The results are in, and the title of highest-earning spouse of a Russian official -- according to official declarations, at least -- goes to the wife of the head of the oil-rich region of Tatarstan.
Gulsina Minnikhanova, married to Tatarstan President Rustam Minnikhanov, topped the list published on August 28 by the Russian business publication Forbes Woman with an income of 2.35 billion rubles ($40.1 million) in 2016 -- outearning her husband by more than three-hundredfold.
The Russian magazine said it analyzed the 2016 public income declarations of Russian officials and lawmakers, which include declarations of their spouses, “at all levels” of power.
Aside from Minnikhanova, the owner of an elite spa and hotel complex in Tatarstan’s capital, Kazan, the top 10 earners among Russian officials' spouses last year included the wife of another regional head, as well as the spouses of federal, regional, and local lawmakers.
Opponents of Russian President Vladimir Putin have long pointed to the wealth of officials’ relatives as evidence of a system of corruption and cronyism that they accuse him of fostering during his 17 years in power.
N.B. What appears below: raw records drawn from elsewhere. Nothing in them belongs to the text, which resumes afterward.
-- ==== Sys2Proof/Laws/FormCompute.lean ====
section
/-! SUPPORT. Memory keeps its canonical form: the computing, queue and system instructions, the threads of Ranger, and what a step puts together. -/

namespace Sys2Proof.Machine

/-! ### Machine/Float.lean -/

theorem Issue.float2_wf (o : Issue) (s : State) (c : BitVec 1) (g : Fmt → Rm → Nat → Nat → Nat × BitVec 5) (hs : s.mem.wf = true) :
    okR (Issue.float2 o s c g) := by
  unfold Issue.float2
  repeat' first | with_reducible first | assumption | apply Issue.timed_wf | apply Issue.commit_wf

theorem Issue.float3_wf (o : Issue) (s : State) (c : BitVec 1) (g : Fmt → Rm → Nat → Nat → Nat → Nat × BitVec 5) (hs : s.mem.wf = true) :
    okR (Issue.float3 o s c g) := by
  unfold Issue.float3
  repeat' first | with_reducible first | assumption | apply Issue.timed_wf | apply Issue.commit_wf

theorem Issue.float1_wf (o : Issue) (s : State) (c : BitVec 1) (codes : Dword → Codes) (g : Fmt → Rm → Nat → Nat × BitVec 5) (hs : s.mem.wf = true) :
    okR (Issue.float1 o s c codes g) := by
  unfold Issue.float1
  repeat' first | with_reducible first | assumption | apply Issue.timed_wf | apply Issue.commit_wf

theorem Issue.special_wf (o : Issue) (s : State) (fn : Func) (hs : s.mem.wf = true) : okR (Issue.special o s fn) := by
  unfold Issue.special
  repeat' first | with_reducible first | assumption | apply Issue.pendAfter_wf

theorem execFadd_wf (c : BitVec 1) (d a b : Reg) (lit : Word) (s : State) (hs : s.mem.wf = true) : okN (execFadd c d a b lit s) := by
  unfold execFadd
  repeat' first | with_reducible first | assumption | intro _ | apply issue_wf | apply Issue.float2_wf

theorem execFsub_wf (c : BitVec 1) (d a b : Reg) (lit : Word) (s : State) (hs : s.mem.wf = true) : okN (execFsub c d a b lit s) := by
  unfold execFsub
  repeat' first | with_reducible first | assumption | intro _ | apply issue_wf | apply Issue.float2_wf

theorem execFmul_wf (c : BitVec 1) (d a b : Reg) (lit : Word) (s : State) (hs : s.mem.wf = true) : okN (execFmul c d a b lit s) := by
  unfold execFmul
  repeat' first | with_reducible first | assumption | intro _ | apply issue_wf | apply Issue.float2_wf

theorem execFma_wf (c : BitVec 1) (d a b : Reg) (lit : Word) (s : State) (hs : s.mem.wf = true) : okN (execFma c d a b lit s) := by
  unfold execFma
  repeat' first | with_reducible first | assumption | intro _ | apply issue_wf | apply Issue.float3_wf

theorem execFnma_wf (c : BitVec 1) (d a b : Reg) (lit : Word) (s : State) (hs : s.mem.wf = true) : okN (execFnma c d a b lit s) := by
  unfold execFnma
  repeat' first | with_reducible first | assumption | intro _ | apply issue_wf | apply Issue.float3_wf

theorem execFdiv_wf (c : BitVec 1) (d a : Reg) (l : BitVec 4) (lit : Word) (s : State) (hs : s.mem.wf = true) : okN (execFdiv c d a l lit s) := by
  unfold execFdiv
  repeat' first | with_reducible first | assumption | intro _ | apply issue_wf | apply Issue.pendAfter_wf

theorem execFsqrt_wf (c : BitVec 1) (d a : Reg) (l : BitVec 4) (lit : Word) (s : State) (hs : s.mem.wf = true) : okN (execFsqrt c d a l lit s) := by
  unfold execFsqrt
  repeat' first | with_reducible first | assumption | intro _ | apply issue_wf | apply Issue.pendAfter_wf

theorem execFrcp_wf (c : BitVec 1) (d a : Reg) (l : BitVec 4) (lit : Word) (s : State) (hs : s.mem.wf = true) : okN (execFrcp c d a l lit s) := by
  unfold execFrcp
  repeat' first | with_reducible first | assumption | intro _ | apply issue_wf | apply Issue.pendAfter_wf

theorem execFmin_wf (c : BitVec 1) (d a b : Reg) (lit : Word) (s : State) (hs : s.mem.wf = true) : okN (execFmin c d a b lit s) := by
  unfold execFmin
  repeat' first | with_reducible first | assumption | intro _ | apply issue_wf | apply Issue.float2_wf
The Kremlin has repeatedly brushed off such criticism.
The runner-up to Minnikhanova was the wife of businessman Vadim Bredny, a city lawmaker with Putin’s ruling United Russia party in Ulan-Ude, capital of the Siberian region of Buryatia.
Raisa Bredny, managing director of the retail and food company founded by her husband, earned 1.92 billion rubles ($32.9 million) last year, according to Forbes Woman.
Coming in at No. 4 was Yekaterina Ignatova, the wife of Sergei Chemezov, head of the state-owned Russian conglomerate Rostec. Ignatova earned 848.5 million rubles ($14.5 million) last year, according to Chemezov’s declaration. She is a shareholder of the International Finance Club bank, known by the Russian acronym MFK. The other shareholder is Russian tycoon Mikhail Prokhorov.
Chemezov, who is widely seen as being close to Putin, was slapped with U.S. sanctions in 2014 over Russia’s backing of separatists in eastern Ukraine. He declared 212 million rubles ($3.6 million) in income last year.
Minnikhanova, whose husband has led the mainly Muslim region of Tatarstan since 2010, secured a large windfall in 2016 from the sale of a stake in the company that owns the Luciano spa and hotel complex in Kazan.
That sale earned her 2.2 billion rubles ($37.6 million), according to her husband’s declaration.
The Tatarstan president’s office said in May that the deal involved a 49-percent stake being sold to a “strategic investor” -- a Cyprus-based firm called Santerna Holdings Limited, the Kommersant newspaper reported. That firm’s ultimate beneficiary is unclear.